▸ **RAW DATA**
/-! ### Words, the step and the whole machine -/

/-- The FN field of a major's format and the FN codes that its families assign (12 R319, R323; 13 to 17). -/
def fnCodes : List (Nat × Nat × List Nat) :=
  [(0x00, 21, List.range 12), (0x01, 21, List.range 14 ++ [16, 17, 18, 19]), (0x02, 21, [0, 1]), (0x03, 24, List.range 4),
   (0x04, 21, List.range 7), (0x05, 24, [0, 1]), (0x06, 24, List.range 4), (0x07, 24, [0, 1]), (0x08, 21, [0, 1]),
   (0x09, 21, List.range 4), (0x0A, 21, List.range 5), (0x0B, 21, List.range 3), (0x0C, 21, List.range 6),
   (0x0D, 23, List.range 8), (0x0E, 23, List.range 5), (0x0F, 21, [0, 1]), (0x10, 21, List.range 12),
   (0x11, 21, List.range 5), (0x12, 21, List.range 5), (0x13, 21, List.range 5), (0x14, 21, List.range 4),
   (0x15, 21, List.range 32), (0x16, 21, List.range 6), (0x17, 21, List.range 7)] ++
  [(0x18, 21, [0, 1, 2, 3, 4, 8, 9, 10, 11, 12, 16, 17, 18, 19, 20, 24, 25, 26, 27, 28]),
   (0x19, 21, [0, 1, 2, 8, 9, 10, 16, 17, 18, 24, 25, 26]), (0x1A, 21, List.range 9), (0x1B, 21, List.range 16),
   (0x1C, 21, [0, 1]), (0x1D, 21, [0] ++ List.range' 2 8 ++ List.range' 12 14), (0x1E, 21, List.range 4),
   (0x1F, 21, List.range 16), (0x20, 24, List.range 4), (0x21, 24, List.range 4), (0x22, 24, List.range 4),
   (0x23, 24, List.range 4), (0x24, 24, List.range 4), (0x25, 24, List.range 4), (0x26, 24, List.range 4),
   (0x27, 24, List.range 4), (0x28, 21, List.range 5), (0x29, 21, List.range 5), (0x2A, 21, List.range 5),
   (0x30, 23, List.range 8), (0x31, 23, [0, 1, 2, 3, 7]), (0x32, 23, [0, 1]), (0x33, 23, List.range 8),
   (0x34, 23, List.range 5), (0x35, 23, List.range 7), (0x36, 23, List.range 3), (0x37, 21, List.range 7),
   (0x38, 21, List.range 3), (0x39, 24, List.range 4), (0x3C, 22, List.range 6), (0x3D, 22, List.range 4),
   (0x3E, 22, List.range 3), (0x3F, 21, List.range 4)]

/-- Some words written out from the spec's encodings. -/
noncomputable def sampleWords : List (Nat × Nat × Instr × Nat) :=
  [(0x00000000, 0, .nop, 1), (0x00200000, 0, .exit, 1), (0x04002002, 0, .ifK 1#3 2#13, 1), (0x04A00000, 0, .endif, 1),
   (0x4000407C, 0x12345678, .iadd 1#7 0#7 124#7 0x12345678#32, 2), (0x78008080, 0, .mov 2#7 1#7 0#32, 1),
   (0x54404278, 0, .icmp 2#5 1#3 4#7 120#7 0#32, 1), (0x7821FC06, 0x100, .sel 7#7 120#7 6#7 1#3, 2),
   (0x70018280, 0x2300, .cvt 6#7 5#7 0#3 0#4 0#1 2#2 3#4, 2), (0xDC014180, 0, .hodCopy 10#8 12#8, 1)]

/-- 12 R319, R321, R322 and the families' encodings: words written out bit by bit decode to the instructions they stand for. -/
def Obligations.SampleWordsDecode : Prop := ∀ x ∈ sampleWords, decodeWords x.1 x.2.1 = .instr x.2.2.1 x.2.2.2

/-- 12 R319 to R322: every well-formed instruction is encoded in one or two words of 32 bits, and the decoder reads it
back from them with the number of its words, whatever word follows where it has only one. The model's own readings and
choices that it rests on: log entry 16. -/
def Obligations.DecodeOfEncode : Prop :=
  ∀ i : Instr, i.isCode = true → i.wellFormed = true →
    ((encode i).length = 1 ∨ (encode i).length = 2) ∧ (∀ w ∈ encode i, w < 2 ^ 32) ∧
    ∀ x, decodeWords ((encode i).getD 0 0) ((encode i).getD 1 x) = .instr i (encode i).length

/-- 12 R324, R325, R291: the fates of a word. A word of a reserved major, of an FN that its family does not assign, or of
FN 0 of major 0 but for the all-zero word has no instruction; a group that comes to such a word raises ILLEGAL_ENCODING
there. The privileged family raises PRIVILEGE without SYSTEM privilege; otherwise a group of a role that may not issue
the family raises ROLE_VIOLATION, and a bad operand ILLEGAL_OPERAND: each stops every active lane at the word, before it
has any effect. The model's own readings and choices that it rests on: log entries 14 and 16. -/
def Obligations.FatesOfWords : Prop :=
  (∀ w x, wordField w 31 26 ∈ [0x2B, 0x2C, 0x2D, 0x2E, 0x2F, 0x3A, 0x3B] ↔ decodeWords w x = .bad .reservedMajor) ∧
  (∀ m ∈ fnCodes, ∀ w x, wordField w 31 26 = m.1 →
    (wordField w 25 m.2.1 ∉ m.2.2 ↔ decodeWords w x = .bad .unassignedFn)) ∧
  (∀ w x, wordField w 31 21 = 0 → decodeWords w x = if w % 2 ^ 21 = 0 then .instr .nop 1 else .bad .unusedField) ∧
  Sets .nop ⟨.sys, 1, []⟩ (fun _ _ => True) (fun _ g h => Passes g h 1) ∧
  (∀ (s : State) (i : Nat) (c : Clause) (r : BadWord),
    let g := s.group i
    let k := (g.ctl.pc - c.addr).toNat / 4
    g.trap.atNext = none → s.timerDue i g = false → k + instrWords (c.words.getD k 0#32).toNat ≤ c.words.length → (∀ p ∈ c.poison, p = none) →
    decodeWords (c.words.getD k 0#32).toNat (c.words.getD (k + 1) 0#32).toNat = .bad r →
    s.issueWord i c = .done (s.stopHere i (.here 0x01 0))) ∧
  (∀ (s : State) (i : Nat) (g : Group) (a : BitVec 8) (l : BitVec 1) (o : BitVec 5) (ins : Instr),
    ins ∈ [Instr.tlbInv a l, .ixuLoad a o, .ccFlush, .ccInval, .bndSet a] →
    s.issuer = some (i, g) → g.id.sys = false → exec ins s = .next (s.stopsAt i g 1 (.here 0x04 0))) ∧
  (∀ (s : State) (i : Nat) (g : Group) (d a b : BitVec 7) (lit : Word) (ins : Instr),
    ins ∈ [Instr.iadd d a b lit, .isub d a b lit, .imulLo d a b lit] → s.issuer = some (i, g) →
    let bad (c : BitVec 7) : Bool := if c.toNat < 112 then decide (8 * g.id.vregs ≤ c.toNat) else decide (125 ≤ c.toNat)
    (g.id.role ≠ .general → g.id.role ≠ .vector → exec ins s = .next (s.stopsAt i g (litWords [a, b]) (.here 0x17 0))) ∧
    ((g.id.role = .general ∨ g.id.role = .vector) →
      (112 ≤ d.toNat ∨ 8 * g.id.vregs ≤ d.toNat → exec ins s = .next (s.stopsAt i g (litWords [a, b]) (.here 0x02 d.toNat))) ∧
      (d.toNat < 112 → d.toNat < 8 * g.id.vregs → bad a = true →
        exec ins s = .next (s.stopsAt i g (litWords [a, b]) (.here 0x02 a.toNat))) ∧
      (d.toNat < 112 → d.toNat < 8 * g.id.vregs → bad a = false → bad b = true →
        exec ins s = .next (s.stopsAt i g (litWords [a, b]) (.here 0x02 b.toNat)))))

/-- 12 R314, R315, R318; 07 R194: a step runs the instruction that the word at a group's pc decodes to. When time has
passed and the turn is group `i`'s, which stands at a word of its clause, the step is exec of that instruction in that
state, and then the end of the turn; where the group comes to the clause, it takes its bytes, through the quadrant's
instruction cache, and its checks first. The next thing of the agenda goes before any turn. The model's own readings
and choices that it rests on: log entries 5 and 10. -/
def Obligations.StepRunsTheDecodedInstruction : Prop :=
  let runs (s u : State) (i : Nat) (c : Clause) (ins : Instr) : Prop :=
    let g := u.group i
    let k := (g.ctl.pc - c.addr).toNat / 4
    g.trap.atNext = none → u.timerDue i g = false → k + instrWords (c.words.getD k 0#32).toNat ≤ c.words.length → (∀ p ∈ c.poison, p = none) →
    (∃ n, decodeWords (c.words.getD k 0#32).toNat (c.words.getD (k + 1) 0#32).toNat = .instr ins n) →
    g.reconverges (closesEntry ins) = false → step s = mapNext (fun t => u.endTurn t i) (exec ins u)
  let stands (s : State) (i : Nat) : Prop :=
    let u := s.tick
    u.agenda = [] ∧ u.turn = some i ∧ i < u.groups.length ∧ (u.group i).ctl.status = .running ∧ u.mayIssue (u.group i) = true ∧
      (u.group i).trap.callee = none ∧ (u.group i).reconverges false = false ∧
      ((u.group i).id.role = .matrix → (u.group i).sliceDue = false)
  (∀ s e rest, s.tick.agenda = e :: rest → step s = exec e { s.tick with agenda := rest }) ∧
  (∀ s i c ins, stands s i → (s.tick.group i).ctl.clause = some c → (s.tick.group i).ctl.pc ≠ c.addr → runs s s.tick i c ins) ∧
  (∀ (u v : State) (g : Group) (c : Clause), u.fetchClause g = .ok (c, v) → v.groups = u.groups ∧ v.mem = u.mem ∧ v.hub = u.hub ∧
    ∃ t, u.xlate g.loc.cell g.loc.quad g.id.ctx ⟨false, true, g.id.sys⟩ g.clauseStart = .ok t ∧
      c = u.clauseAt (u.icacheOf g) g.id.ctx g.clauseStart (t.phys g.clauseStart)) ∧
  (∀ s u i c ins, stands s i →
    let g := s.tick.group i
    (g.ctl.clause = some c ∧ u = s.tick) ∨ (g.ctl.clause = none ∧ s.tick.fetchClause g = .ok (c, u)) →
    let h := (c.words.getD 0 0#32).toNat
    g.ctl.pc = c.addr → c.sound = true → g.ctl.runCount + h % 16 ≤ 24 → h % 16 ≠ 0 → g.headerWaits h = false →
    runs s (u.modGroup i fun g => g.withCtl fun x => { x with clause := some c, pc := c.addr + 4#64, heldClocks := 0 }) i c ins)

/-- The machine goes on (07 R194, 12 R324, 11 R290): where only steps of the part stand in the agenda, every step
answers a next state, and there again only steps of the part stand in it: neither data, a mode, an operand nor an
encoding ends a run. The model's own readings and choices that it rests on: log entries 3, 4 and 5. -/
def Obligations.TheMachineGoesOn : Prop :=
  ∀ s : State, (∀ e ∈ s.agenda, e.isCode = false) → ∃ t, step s = .next t ∧ ∀ e ∈ t.agenda, e.isCode = false

/-- Every step keeps the canonical form of the byte stores: the home copy, the cells' storage and cell caches, the
palettes, the boot buffer, the mesh, the keep die and the vector tables. The model's own readings and choices that it
rests on: log entry 2. -/
def Obligations.StepsKeepByteStoresCanonical : Prop :=
  ∀ s t : State, s.canonical = true → step s = .next t → t.canonical = true

/-- 01 R16; 02 R44, R67, R71; 03 R74, R80, R99; 04 R106, R121, R127; 05 R153, R163; 07 R192: what reset leaves at the
values that the spec gives, with every byte store in its canonical form; and the state in which a group starts. The
model's own readings and choices that it rests on: log entries 2 and 7. -/
def Obligations.ResetAndGroupStart : Prop :=
  let h := State.reset.hub
  (State.reset.canonical = true ∧ State.reset.groups = [] ∧ State.reset.regions = [] ∧ State.reset.agenda = [] ∧
    (∀ p ∈ State.reset.partOwner, p = 0xFF) ∧ (∀ c ∈ State.reset.cells, c.power = .off ∧ ∀ q ∈ c.quads, q.owned = false) ∧
    (∀ p ∈ State.reset.panes, p.power = .off ∧ p.quarantined = false)) ∧
  (h.denied = 0 ∧ h.armTx = 0 ∧ h.armI3c = false ∧ (∀ w ∈ h.winBase ++ h.winLimit, w = 0) ∧ h.winViol = 0 ∧
    h.faultN = false ∧ h.thermtrip = false ∧ h.ready = false ∧ h.forced = 0 ∧ h.boot = 0) ∧
  ((∀ f ∈ h.fns, f.latch = [0, 0, 0, 0] ∧ f.queue = [[], [], [], []] ∧ f.rej = 0) ∧ h.power.cmd = none ∧ h.part.cmd = none ∧
    h.spare.cmd = none ∧ h.keepCmd = none ∧ h.keepDst = 0 ∧ h.ttCmd = none ∧ h.ceThresh = 0x100) ∧
  (∀ p ∈ h.pipes, p.en = false ∧ p.rej = false ∧ p.tt = 0 ∧ p.mismatch = 0 ∧ p.late = 0 ∧ p.diff = 0) ∧
  (∀ c ∈ h.cams, c.ctl = 0 ∧ c.count = 0 ∧ c.drops = 0) ∧
  ∀ (r : Region) (b blk seg : Nat) (x : Segment) (tidx : List Nat) (live : Lanes) (loc : GLoc) (pc : DWord) (again : Bool) (pb now : Nat),
    let g := Group.born r b blk seg x tidx live loc pc again pb now
    g.ctl.pc = pc ∧ g.ctl.live = live ∧ g.ctl.act = live ∧ g.ctl.stack = [] ∧ g.asy.cnt = [0, 0, 0, 0] ∧ g.regs.pend = [] ∧
    (∀ n, (g.vreg n).val = .uniform 0#32) ∧ (∀ n, 1 ≤ n → g.kreg n = 0#32) ∧ g.kreg 0 = live ∧
    g.sr.tvec = 0#64 ∧ g.sr.gtcmp = 0 ∧ g.sr.gtimer = 0 ∧ g.sr.fpctl = 0#32 ∧ g.sr.fpstat = 0#32 ∧ g.trap.parked = [] ∧
    ∀ l, l < 32 → g.genOf l = seedState 0#32 (tidx.getD l 0)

▸ **WORK INSTRUCTION**
Reproduce the records above line by line, without any change, up to and including the line that holds "(0x04002002, 0, .ifK".

▸ **EXERCISE SOLUTION**
/-! ### Words, the step and the whole machine -/

/-- The FN field of a major's format and the FN codes that its families assign (12 R319, R323; 13 to 17). -/
def fnCodes : List (Nat × Nat × List Nat) :=
  [(0x00, 21, List.range 12), (0x01, 21, List.range 14 ++ [16, 17, 18, 19]), (0x02, 21, [0, 1]), (0x03, 24, List.range 4),
   (0x04, 21, List.range 7), (0x05, 24, [0, 1]), (0x06, 24, List.range 4), (0x07, 24, [0, 1]), (0x08, 21, [0, 1]),
   (0x09, 21, List.range 4), (0x0A, 21, List.range 5), (0x0B, 21, List.range 3), (0x0C, 21, List.range 6),
   (0x0D, 23, List.range 8), (0x0E, 23, List.range 5), (0x0F, 21, [0, 1]), (0x10, 21, List.range 12),
   (0x11, 21, List.range 5), (0x12, 21, List.range 5), (0x13, 21, List.range 5), (0x14, 21, List.range 4),
   (0x15, 21, List.range 32), (0x16, 21, List.range 6), (0x17, 21, List.range 7)] ++
  [(0x18, 21, [0, 1, 2, 3, 4, 8, 9, 10, 11, 12, 16, 17, 18, 19, 20, 24, 25, 26, 27, 28]),
   (0x19, 21, [0, 1, 2, 8, 9, 10, 16, 17, 18, 24, 25, 26]), (0x1A, 21, List.range 9), (0x1B, 21, List.range 16),
   (0x1C, 21, [0, 1]), (0x1D, 21, [0] ++ List.range' 2 8 ++ List.range' 12 14), (0x1E, 21, List.range 4),
   (0x1F, 21, List.range 16), (0x20, 24, List.range 4), (0x21, 24, List.range 4), (0x22, 24, List.range 4),
   (0x23, 24, List.range 4), (0x24, 24, List.range 4), (0x25, 24, List.range 4), (0x26, 24, List.range 4),
   (0x27, 24, List.range 4), (0x28, 21, List.range 5), (0x29, 21, List.range 5), (0x2A, 21, List.range 5),
   (0x30, 23, List.range 8), (0x31, 23, [0, 1, 2, 3, 7]), (0x32, 23, [0, 1]), (0x33, 23, List.range 8),
   (0x34, 23, List.range 5), (0x35, 23, List.range 7), (0x36, 23, List.range 3), (0x37, 21, List.range 7),
   (0x38, 21, List.range 3), (0x39, 24, List.range 4), (0x3C, 22, List.range 6), (0x3D, 22, List.range 4),
   (0x3E, 22, List.range 3), (0x3F, 21, List.range 4)]

/-- Some words written out from the spec's encodings. -/
noncomputable def sampleWords : List (Nat × Nat × Instr × Nat) :=
  [(0x00000000, 0, .nop, 1), (0x00200000, 0, .exit, 1), (0x04002002, 0, .ifK 1#3 2#13, 1), (0x04A00000, 0, .endif, 1),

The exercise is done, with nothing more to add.